Initially serving the needs of British colonists—offering the 'cultural artifacts of Europeanness' that allowed them to maintain their lifestyle in the tropics—Kingsway would undergo a dramatic transformation. As Ghana moved toward independence in the 1950s, the stores' management faced an existential question: how to remain relevant (and perhaps more importantly, profitable) in a post-colonial world?
Their answer was brilliantly calculated: rebrand colonial-modernist domesticity as elite African modernity. This also aligned with Nkrumah’s vision for a new Accra.

The Architecture of Aspiration
Nothing exemplified this strategy better than the spectacular new Kingsway store that opened on Accra's Independence Avenue in 1957. Prime Minister Kwame Nkrumah himself cut the ribbon. The building was a statement—sleek, modernist, unapologetically contemporary. Designed by British architects TP Bennett & Partners, it featured expansive walls of glass held by thin steel supports. The entire building was air-conditioned—a luxury almost unheard of in 1950s Accra.
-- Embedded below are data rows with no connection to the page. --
/-! ### Grants -/

/-- What a grant does: the exchange is set at its start, and a QUEUED record it serves moves to SENDING (R24). -/
theorem State.grant_cases (kind : ExchangeKind) (place : Place) (slot : Option SlotId) :
    (∃ i x h, slot = some i ∧ s.slot i = some x ∧ x.handle = some h ∧ (s.record h).state = .queued ∧
        s.grant kind place slot = (s.moveRecord h .sending).setExchange (some
          { kind := kind, place := place, slot := slot, attempt := 1#8, phase := .guard, decision := none
            outcome := none, header := none, firstPayload := none })) ∨
      ((∀ i x h, slot = some i → s.slot i = some x → x.handle = some h → (s.record h).state ≠ .queued) ∧
        s.grant kind place slot = s.setExchange (some
          { kind := kind, place := place, slot := slot, attempt := 1#8, phase := .guard, decision := none
            outcome := none, header := none, firstPayload := none })) := by
  cases slot with
  | none => exact .inr ⟨by simp, by simp [State.grant]⟩
  | some i =>
    cases hx : s.slot i with
    | none => exact .inr ⟨by rintro j y g ⟨⟩ hy _; simp [hx] at hy, by simp [State.grant, hx]⟩
    | some x =>
      cases hh : x.handle with
      | none => exact .inr ⟨by rintro j y g ⟨⟩ hy hg; simp_all, by simp [State.grant, hx, hh]⟩
      | some h =>
        by_cases hq : (s.record h).state = .queued
        · exact .inl ⟨i, x, h, rfl, hx, hh, hq, by simp [State.grant, hx, hh, hq]⟩
        · exact .inr ⟨by rintro j y g ⟨⟩ hy hg; simp_all, by simp [State.grant, hx, hh, hq]⟩

/-- The exchange a grant sets. -/
@[simp] theorem State.grant_exchange (kind : ExchangeKind) (place : Place) (slot : Option SlotId) :
    (s.grant kind place slot).exchange = some
      { kind := kind, place := place, slot := slot, attempt := 1#8, phase := .guard, decision := none
        outcome := none, header := none, firstPayload := none } := by
  rcases s.grant_cases kind place slot with ⟨i, x, h, -, -, -, -, e⟩ | ⟨-, e⟩ <;> rw [e] <;> rfl

/-- A grant leaves everything but the exchange and the record served. -/
theorem State.grant_frame (kind : ExchangeKind) (place : Place) (slot : Option SlotId) :
    s.grant kind place slot = { s with
      exchange := (s.grant kind place slot).exchange
      store := { s.store with descriptors := (s.grant kind place slot).store.descriptors } } := by
  rcases s.grant_cases kind place slot with ⟨i, x, h, -, -, -, -, e⟩ | ⟨-, e⟩ <;> rw [e] <;> rfl

/-! ### The choice -/

/-- Everything the choice can do, case by case in R65's order. -/
theorem State.makeGrant_cases :
    (∃ i, s.probePick = some i ∧ s.makeGrant = s.grant .probe (.station i) none) ∨
      (s.probePick = none ∧
        ((∃ k, s.commandPick = some k ∧ (∀ i, s.roundPick = some i → s.arbiter.alternation = .round) ∧
            s.makeGrant = s.grantCommand k) ∨
          (∃ i, s.roundPick = some i ∧ (∀ k, s.commandPick = some k → s.arbiter.alternation = .command) ∧
            s.makeGrant = s.grantRound i) ∨
          (s.commandPick = none ∧ s.roundPick = none ∧ s.makeGrant = s))) := by
  unfold State.makeGrant
  cases hp : s.probePick with
  | some i => exact .inl ⟨i, rfl, rfl⟩
  | none =>
    right
    cases hc : s.commandPick with
    | none =>
      cases hr : s.roundPick with
      | none => simp
      | some i => simp
    | some k =>
      cases hr : s.roundPick with
      | none => simp
      | some i => cases ha : s.arbiter.alternation <;> simp

/-- A choice is made exactly when the Exchange Controller is IDLE and RUN is 1 (R64). -/
theorem State.callChoice_cases :
    (s.exchange = none ∧ s.host.run = true ∧ s.callChoice = s.endFinishedRound.makeGrant) ∨
      ((s.exchange ≠ none ∨ s.host.run = false) ∧ s.callChoice = s) := by
  unfold State.callChoice State.choice
  cases hx : s.exchange with
  | none => cases hr : s.host.run <;> simp
  | some x => simp

/-! ### The report of a quiet line -/

/-- A quiet line is reported only to GUARD and ANSWER_GUARD (R97). -/
theorem State.reportQuiet_cases :
    (∃ x, s.lineQuiet = true ∧ s.exchange = some x ∧ x.phase = .guard ∧ s.reportQuiet = s.enterTransmit x) ∨
      (∃ x, s.lineQuiet = true ∧ s.exchange = some x ∧ x.phase = .answerGuard ∧
        s.reportQuiet = s.enterAnswer x) ∨
      ((∀ x, s.lineQuiet = true → s.exchange = some x → x.phase ≠ .guard ∧ x.phase ≠ .answerGuard) ∧
        s.reportQuiet = s) := by
  unfold State.reportQuiet
  cases hq : s.lineQuiet with
  | false => simp
  | true =>
    cases hx : s.exchange with
    | none => simp
    | some x => cases hp : x.phase <;> simp [hp]

end Sys2Proof.Machine
end

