-- ==== Sys2Proof/Tests/Slice0.lean ====
section
/-! SUPPORT. The model's own tests: ill-formed terms are refused, the manual's worked examples taken one step at a
time, and for every statement with hypotheses a state and operands that meet them, at the ends of their ranges. -/

namespace Sys2Proof.Tests

open Sys2Proof Sys2Proof.Machine Sys2Proof.Safety

-- One test after another: side by side, the evaluations reserve more memory than the check allows.
set_option Elab.async false

/-! ### The states the tests start from -/

/-- A READY station with a pending list. -/
def ready (a : Byte) (l : List SlotId) : Entry :=
  { Entry.vacant with state := .ready, address := some a, failLimit := 3#4, inboundLimit := 480, pendingList := l }

/-- A record with its chain. -/
def held (r : RecordState) (n : Nat) (chain : List Block) : Descriptor :=
  { state := r, length := n, chain := chain, origin := 0#8, keep := false }

/-- A command slot in use. -/
def slotOf (k : CommandKind) (tag : Word) (a : Byte) (p : Place) (h : Option Handle) : Slot :=
  { kind := k, tag := tag, address := a, place := p, handle := h, keep := false, action := none, attempts := 1#4
    cancelMark := false }

/-- RUN 1; entry 0 READY at address 5 with a SEND of record 2, entry 1 FAILED at address 6, entry 2 WORKING at
address 7 with its open action; a BROADCAST of record 3; record 0 READY, 1 FILLING, 4 INBOUND. -/
def board : State :=
  { State.reset with
    host := { HostWindow.reset with run := true }
    command := { CommandUnit.reset with
      slots := ((CommandUnit.reset.slots.set 0 (some (slotOf .send 0x1111#16 5#8 (.station 0) (some 2)))).set 1
        (some (slotOf .action 0x2222#16 7#8 (.station 2) none))).set 2
        (some (slotOf .broadcast 0x3333#16 63#8 .broadcast (some 3)))
      broadcastList := [2] }
    table := { StationTable.reset with
      entries := ((StationTable.reset.entries.set 0 (ready 5#8 [0])).set 1
        { ready 6#8 [] with state := .failed, consecFail := 3#4 }).set 2
        { ready 7#8 [1] with state := .working, openAction := some 1, probeCount := 2#8 } }
    store := { RecordStore.reset with
      descriptors := ((((RecordStore.reset.descriptors.set 0 (held .ready 4 [0])).set 1
        (held .filling 40 [1, 2])).set 2 (held .queued 4 [3])).set 3 (held .queued 1 [4])).set 4
        { held .inbound 2 [5] with origin := 5#8 }
      freeList := RecordStore.reset.freeList.drop 6 }
    inbound := { arrival := none, list := [4] } }

/-- The state with PARAM0 to PARAM2 given. -/
def called (p q r : Word) (s : State) : State :=
  { s with command := { s.command with params := #v[p, q, r, 0#16, 0#16, 0#16] } }

/-- The board with no WORKING station. -/
def calm : State :=
  { board with table := { board.table with entries := board.table.entries.set 2 (ready 7#8 []) } }

/-- An exchange at a phase. -/
def standing (k : ExchangeKind) (p : Place) (i : Option SlotId) (ph : Phase) : Exchange :=
  { granted k p i with phase := ph }

/-- The state with an exchange in flight. -/
def during (x : Exchange) (s : State) : State := { s with exchange := some x }

/-- The state with the receiver given. -/
def hearing (r : Receiver) (s : State) : State := { s with line := { s.line with rx := r } }

/-- A POLL's completion. -/
def polled : Completion :=
  { tag := 7#16, kind := .poll, address := 5#8, outcome := .empty, attempts := 1#4, detail := 0#8, handle := none
    extent := 0 }

/-- The state with `n` completions waiting. -/
def waiting (n : Nat) (s : State) : State :=
  { s with queue := { s.queue with entries := List.replicate n polled } }

/-- The state with the window's pointer given. -/
def pointing (select : Byte) (offset : Word) (s : State) : State :=
  { s with host := { s.host with winSelect := select, winOffset := offset } }

/-- The next state of a command, and the state itself where there is none. -/
def after (c : Instr) (s : State) : State :=
  match exec c s with
  | .next t => t
  | .fault _ | .refused _ => s

/-- The command has a next state. -/
def completes (c : Instr) (s : State) : Bool :=
  match exec c s with
  | .next _ => true
  | .fault _ | .refused _ => false

theorem exec_after {c : Instr} {s : State} (h : completes c s = true) : exec c s = .next (after c s) := by
  unfold completes at h
  unfold after
  cases hx : exec c s <;> simp_all

/-! ### Ill-formed terms -/

theorem test_wellFormed_badCode :
    (Instr.badCodeCommand 1#16).wellFormed = false ∧ (Instr.badCodeCommand 20#16).wellFormed = false ∧
    (Instr.badCodeCommand 0#16).wellFormed = true ∧ (Instr.badCodeCommand 21#16).wellFormed = true ∧
    (Instr.badCodeCommand 0x0101#16).wellFormed = true := by decide

theorem test_wellFormed_otherRegister :
    (Instr.otherRegisterWrite 1#5 0#16).wellFormed = false ∧
    (Instr.otherRegisterWrite 31#5 0#16).wellFormed = false ∧
    (Instr.otherRegisterWrite 8#5 0#16).wellFormed = true ∧
    (Instr.otherRegisterWrite 13#5 0#16).wellFormed = true ∧
    (Instr.otherRegisterWrite 0#5 0#16).wellFormed = true ∧
    (Instr.otherRegisterWrite 23#5 0#16).wellFormed = true := by decide

theorem test_illFormed_refused :
    exec (.badCodeCommand 20#16) State.reset = .refused .otherRow ∧
    exec (.otherRegisterWrite 6#5 1#16) State.reset = .refused .otherRow := ⟨rfl, rfl⟩

/-! ### The bus: the codes of section 11.3 and the offsets of R172 -/

theorem test_bus_codes :
    commandOfWrite 6#5 0#16 = .badCodeCommand 0#16 ∧ commandOfWrite 6#5 1#16 = .send ∧
    commandOfWrite 6#5 10#16 = .flush ∧ commandOfWrite 6#5 14#16 = .alloc ∧ commandOfWrite 6#5 15#16 = .sealRecord ∧
    commandOfWrite 6#5 20#16 = .controllerReset ∧ commandOfWrite 6#5 21#16 = .badCodeCommand 21#16 ∧
    commandOfWrite 6#5 0xFFFF#16 = .badCodeCommand 0xFFFF#16 := by decide

theorem test_bus_offsets :
    commandOfWrite 1#5 0x0003#16 = .runStart 1#15 ∧ commandOfWrite 1#5 0xFFFE#16 = .runStop 0x7FFF#15 ∧
    commandOfWrite 5#5 5#16 = .causeAck 5#16 ∧ commandOfWrite 22#5 0x1234#16 = .winDataWrite 0x1234#16 ∧
    commandOfWrite 7#5 1#16 = .otherRegisterWrite 7#5 1#16 ∧ commandOfRead 22#5 = some .winDataRead ∧
    commandOfRead 19#5 = none := by decide

/-- The bus pins: CS, RD and WR low or not, an offset and a word. -/
def busAt (cs rd wr : Bool) (o : BitVec 5) (v : Word) : BusPins :=
  { csLow := cs, rdLow := rd, wrLow := wr, offset := o, data := v }
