/-- Where neither byte falls in a mapper window without a mapper, RD16 completes with a 16-bit datum and leaves every array,
register, parameter and NoiseChannel as it was, and WR16 completes, writes its two bytes where they are RAM-backed storage,
and leaves every other byte of every array, each register that neither address decodes to, NoiseChannel, the inputs and the
parameters as they were. -/
def Obligations.HalfAccessesComplete : Prop :=
  ∀ (s : State) (a : Addr) (v : Half), backed s a = true → backed s (a + 1) = true →
    (∃ t x, exec (.rd16 a) s = .next t ∧ t.out.datum = .half x ∧ (∀ l, t.byteAt l = s.byteAt l) ∧
      t.space.ie = s.space.ie ∧ t.space.iflag = s.space.iflag ∧ t.space.key1 = s.space.key1 ∧
      t.space.mapper.isSome = s.space.mapper.isSome ∧ t.noise = s.noise ∧ t.fsStep = s.fsStep ∧ t.params = s.params ∧
      t.rejectedCarts = s.rejectedCarts ∧ t.pending = s.pending) ∧
    (∃ t, exec (.wr16 a v) s = .next t ∧ t.out.datum = .none ∧
      (∀ l, storageOf a = some l → t.byteAt l = v.extractLsb' 0 8) ∧
      (∀ l, storageOf (a + 1) = some l → t.byteAt l = v.extractLsb' 8 8) ∧
      (∀ l, storageOf a ≠ some l → storageOf (a + 1) ≠ some l → t.byteAt l = s.byteAt l) ∧
      (a ≠ 0xFFFF → a + 1 ≠ 0xFFFF → t.space.ie = s.space.ie) ∧
      (decodeWrite s.params a ≠ .region .ifReg → decodeWrite s.params (a + 1) ≠ .region .ifReg →
        t.space.iflag = s.space.iflag) ∧
      (decodeWrite s.params a ≠ .region .key1 → decodeWrite s.params (a + 1) ≠ .region .key1 →
        t.space.key1 = s.space.key1) ∧
      t.space.mapper.isSome = s.space.mapper.isSome ∧ t.noise = s.noise ∧ t.fsStep = s.fsStep ∧ t.params = s.params ∧
      t.rejectedCarts = s.rejectedCarts ∧ t.pending = s.pending)

/-- R164 (e), which the spec marks as derived: at two RAM-backed addresses WR16 and then RD16 returns the value written, straddling regions included. -/
def Obligations.HalfRoundTrip : Prop :=
  ∀ (s : State) (a : Addr) (v : Half), ramBacked a = true → ramBacked (a + 1) = true →
    ∃ t u, exec (.wr16 a v) s = .next t ∧ exec (.rd16 a) t = .next u ∧ u.out = ⟨.half v, false, []⟩

/-! ## REQINT, RESET, TICK, LOADCART -/

/-- R170: REQINT sets `IF[bit]` for `bit` in 0..4 and changes nothing for any other `bit`; no other bit and nothing else
changes, whatever `IE` holds. -/
def Obligations.RequestInterruptSetsOneBit : Prop :=
  ∀ (s : State) (bit : Nat), ∃ f : BitVec 5,
    exec (.reqint bit) s = .next { s with space := { s.space with iflag := f }, out := ⟨.none, false, []⟩ } ∧
    ∀ k, k < 5 → f.getLsbD k = (s.space.iflag.getLsbD k || decide (k = bit))

/-- R171: RESET zeroes every array and register, detaches the mapper, and resets TIMER, JOYPAD, SERIAL and DMA, each once and
no other collaborator; NoiseChannel, VIDEO, AUDIO, persistent storage, the inputs and the parameters stay. -/
def Obligations.ResetWipesAddressSpace : Prop :=
  ∀ s : State, ∃ t, exec .reset s = .next t ∧
    (∀ l, t.byteAt l = 0x00) ∧ t.space.ie = 0x00 ∧ t.space.iflag = 0 ∧ t.space.key1 = 0 ∧ t.space.mapper = none ∧
    t.out = ⟨.none, false, [.call .timer .reset, .call .joypad .reset, .call .serial .reset, .call .dma .reset]⟩ ∧
    t.noise = s.noise ∧ t.ports.video = s.ports.video ∧ t.ports.audio = s.ports.audio ∧
    t.ports.storage = s.ports.storage ∧ t.fsStep = s.fsStep ∧ t.params = s.params ∧
    t.rejectedCarts = s.rejectedCarts ∧ t.pending = s.pending

/-- R172: TICK has no effect on AddressSpace and makes no collaborator call: every later operation does what it would have
done without it. -/
def Obligations.TickChangesNothing : Prop :=
  ∀ s : State, ∃ t, exec .tick s = .next t ∧ t = { s with out := ⟨.none, false, []⟩ } ∧ ∀ i : Instr, exec i t = exec i s

/-- LOADCART of a selector that yields a mapper: `saveRam()` on the old mapper first, if there is one, then the new mapper;
no array and no register changes. The hidden states are the model's free functions (log 3, 4), the accepted selectors its
choice (log 6). -/
def Obligations.LoadcartAttachesTheMapper : Prop :=
  ∀ (s : State) (cart : BitVec 16), cart ∉ s.rejectedCarts →
    (s.space.mapper = none → exec (.loadcart cart) s = .next { s with
      space := { s.space with mapper := some ⟨cart, Config.mapperInit cart s.ports.storage⟩ }
      out := ⟨.none, false, []⟩ }) ∧
    (∀ m, s.space.mapper = some m →
      let saved := Config.storageAfter m.cart m.hidden s.ports.storage
      exec (.loadcart cart) s = .next { s with
        space := { s.space with mapper := some ⟨cart, Config.mapperInit cart saved⟩ }
        ports := { s.ports with storage := saved }
        out := ⟨.none, false, [.call (.mapper m.cart) .saveRam]⟩ })

/-- LOADCART of a selector for which the external parser yields no mapper is refused by name (the model's choice, log 6,
after D25). -/
def Obligations.LoadcartOfARejectedSelectorIsRefused : Prop :=
  ∀ (s : State) (cart : BitVec 16), cart ∈ s.rejectedCarts → exec (.loadcart cart) s = .refused (.cartRejected cart)

/-! ## NoiseChannel registers -/

/-- R181 to R184. NWR 0 stores the raw value, and loads the length counter with `64 - v[5:0]` if and only if
LEN_LOAD_ON_REG0 is true, a formula the spec takes from general knowledge (D13, log 5). NWR 1 stores and clears the enabled flag where `v & 0xF8` is 0; NWR 2 and NWR 3 without trigger store; nothing else
changes. -/
def Obligations.NoiseRegisterWritesStore : Prop :=
  ∀ (s : State) (v : Byte),
    (s.params.lenLoadOnReg0 = false →
      exec (.nwr0 v) s = .next { s with noise := { s.noise with nr0 := v }, out := ⟨.none, false, []⟩ }) ∧
    (s.params.lenLoadOnReg0 = true → exec (.nwr0 v) s = .next { s with
      noise := { s.noise with nr0 := v, len := 64 - v.toNat % 64 }, out := ⟨.none, false, []⟩ }) ∧
    (v &&& 0xF8 = 0 → exec (.nwr1 v) s = .next { s with
      noise := { s.noise with nr1 := v, en := false }, out := ⟨.none, false, []⟩ }) ∧
    (v &&& 0xF8 ≠ 0 →
      exec (.nwr1 v) s = .next { s with noise := { s.noise with nr1 := v }, out := ⟨.none, false, []⟩ }) ∧
    exec (.nwr2 v) s = .next { s with noise := { s.noise with nr2 := v }, out := ⟨.none, false, []⟩ } ∧
    exec (.nwr3 v) s = .next { s with noise := { s.noise with nr3 := v }, out := ⟨.none, false, []⟩ }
Inside was Ghana's first escalator. Parents would bring their children just to ride it.The floors gleamed with terrazzo. Upstairs, alongside clothing and homeware departments, visitors found restaurants, a beauty salon, and an international post office. The message was clear: this was a portal to a wider, sophisticated world.

Accra Kingsway Store. Courtesy of Unilever, from an original image in the Unilever Archive.
Selling the Good Life
The stores didn't just sell products—they sold aspiration. Through the 1960s, Kingsway mounted elaborate 'Modern Homes' exhibitions, fashion shows, and demonstrations on 'the womanly art of making a home comfortable, beautiful, sophisticated and smart without heavy spending.'
Eleanor MacDonald, a former spy and pioneering market researcher, spearheaded these efforts. Her exhibitions taught customers about Scandinavian-inspired furniture, British fabrics, contemporary interior design. It was colonial-era 'domestic science' education repurposed for a new audience and a new goal: consumption.
The advertising was sophisticated and revealing. One campaign showed an elegant cocktail party—bejeweled women in elaborate dresses admiring modernist fabric, men in dinner jackets, a uniformed waiter bearing drinks. The furniture was detailed with precision: a sideboard with sculptural plants, a coffee table with splayed legs. The tagline: 'Kingsway leads the way to Modern Living.'
Top: Kingsway Ibadan, Cosmetics Counter, 1968, Courtesy of Unilever, from an original image in the Unilever Archive. Below: Colour photographs of Kingsway Accra from 1958, Courtesy of Unilever, from an original image in the Unilever Archive.
The Paradox of Progress
For many Ghanaians, shopping at Kingsway represented something profound—a reclaiming of dignity, a rejection of colonial assumptions about African 'backwardness.' As one visitor explained: 'Here was a nation where the idea [was] that we are primitive, we are uncivilized... but in that short period of time we really wanted to show the world we are capable of doing things better.'
Yet Kingsway remained a subsidiary of the United Africa Company (UAC), part of the Unilever empire—the same conglomerate that had profited from colonial resource extraction. The stores' modernist reinvention was, fundamentally, a survival strategy. As we argue in our book Architecture, Empire and Trade, modernism as complexly imbricated with colonial and neocolonial profit-seeking.
The beautiful buildings and sophisticated goods weren't gifts to a newly independent nation—they were careful business moves to preserve colonial patterns of profit extraction and ownership.
Why It Still Matters
The Kingsway story illuminates how design and architecture operate as more than aesthetic choices—they're tools of power, persuasion, and identity formation. These stores shaped how a generation of Ghanaians thought about modernity, aspiration, and progress. They represented the complicated reality of decolonization: political independence achieved, but economic structures largely intact.
The exhibition at Jamestown Cafe and Gallery (next door to the first Kingsway) promises to explore these contradictions through archival materials, photographs, oral histories, and design artifacts. It's a chance to revisit a vanished world—when department stores were destinations, when shopping demanded your Sunday best, when a Danish-style armchair or a set of British china could feel like claiming your place in a modern, independent nation.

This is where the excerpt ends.